▶ _What to do_: Pick every line from the data that holds the word "instruction".

▶ _Provided information_:
*** Begin section ***
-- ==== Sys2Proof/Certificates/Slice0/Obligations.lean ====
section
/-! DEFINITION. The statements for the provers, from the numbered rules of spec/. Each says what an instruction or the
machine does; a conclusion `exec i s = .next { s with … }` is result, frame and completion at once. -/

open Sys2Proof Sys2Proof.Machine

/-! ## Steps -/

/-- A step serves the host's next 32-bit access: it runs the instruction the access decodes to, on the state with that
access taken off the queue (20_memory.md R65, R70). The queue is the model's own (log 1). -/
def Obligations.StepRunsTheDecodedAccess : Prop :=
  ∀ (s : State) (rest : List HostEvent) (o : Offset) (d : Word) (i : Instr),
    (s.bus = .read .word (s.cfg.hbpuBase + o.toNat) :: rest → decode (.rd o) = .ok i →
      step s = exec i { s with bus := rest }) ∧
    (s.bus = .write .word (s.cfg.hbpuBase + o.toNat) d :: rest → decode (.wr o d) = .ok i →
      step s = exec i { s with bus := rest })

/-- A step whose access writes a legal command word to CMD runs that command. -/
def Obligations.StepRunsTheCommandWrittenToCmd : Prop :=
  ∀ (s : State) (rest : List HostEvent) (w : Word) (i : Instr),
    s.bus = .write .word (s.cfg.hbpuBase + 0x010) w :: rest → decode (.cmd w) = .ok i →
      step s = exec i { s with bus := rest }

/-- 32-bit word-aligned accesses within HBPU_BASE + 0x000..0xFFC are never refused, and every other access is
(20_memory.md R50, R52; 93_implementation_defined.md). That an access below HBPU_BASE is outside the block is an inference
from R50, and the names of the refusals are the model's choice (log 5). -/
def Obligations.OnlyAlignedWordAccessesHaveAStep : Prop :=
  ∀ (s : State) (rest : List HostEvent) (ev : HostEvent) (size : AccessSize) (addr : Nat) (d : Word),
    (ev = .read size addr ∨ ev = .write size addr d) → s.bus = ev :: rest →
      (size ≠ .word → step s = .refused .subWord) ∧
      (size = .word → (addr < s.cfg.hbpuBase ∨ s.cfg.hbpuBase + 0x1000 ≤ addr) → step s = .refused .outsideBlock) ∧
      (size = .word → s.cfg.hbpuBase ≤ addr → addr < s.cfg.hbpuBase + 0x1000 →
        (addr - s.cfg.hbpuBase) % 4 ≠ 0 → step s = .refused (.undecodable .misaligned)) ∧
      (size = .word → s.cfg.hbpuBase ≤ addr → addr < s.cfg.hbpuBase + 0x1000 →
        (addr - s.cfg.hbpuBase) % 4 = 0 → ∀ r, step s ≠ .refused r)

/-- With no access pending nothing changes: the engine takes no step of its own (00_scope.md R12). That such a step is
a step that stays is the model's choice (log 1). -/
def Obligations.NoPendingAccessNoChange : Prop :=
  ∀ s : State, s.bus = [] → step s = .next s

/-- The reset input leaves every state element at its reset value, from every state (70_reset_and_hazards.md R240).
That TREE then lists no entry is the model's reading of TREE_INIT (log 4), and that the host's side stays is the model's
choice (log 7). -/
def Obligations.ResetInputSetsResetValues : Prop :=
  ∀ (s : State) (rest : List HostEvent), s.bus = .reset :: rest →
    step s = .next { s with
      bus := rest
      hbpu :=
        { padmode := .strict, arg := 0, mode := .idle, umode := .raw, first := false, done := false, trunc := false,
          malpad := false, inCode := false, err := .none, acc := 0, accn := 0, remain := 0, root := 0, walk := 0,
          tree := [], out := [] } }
*** End section ***
▶ _Exercise answer_:
/-! DEFINITION. The statements for the provers, from the numbered rules of spec/. Each says what an instruction or the
/-- A step serves the host's next 32-bit access: it runs the instruction the access decodes to, on the state with that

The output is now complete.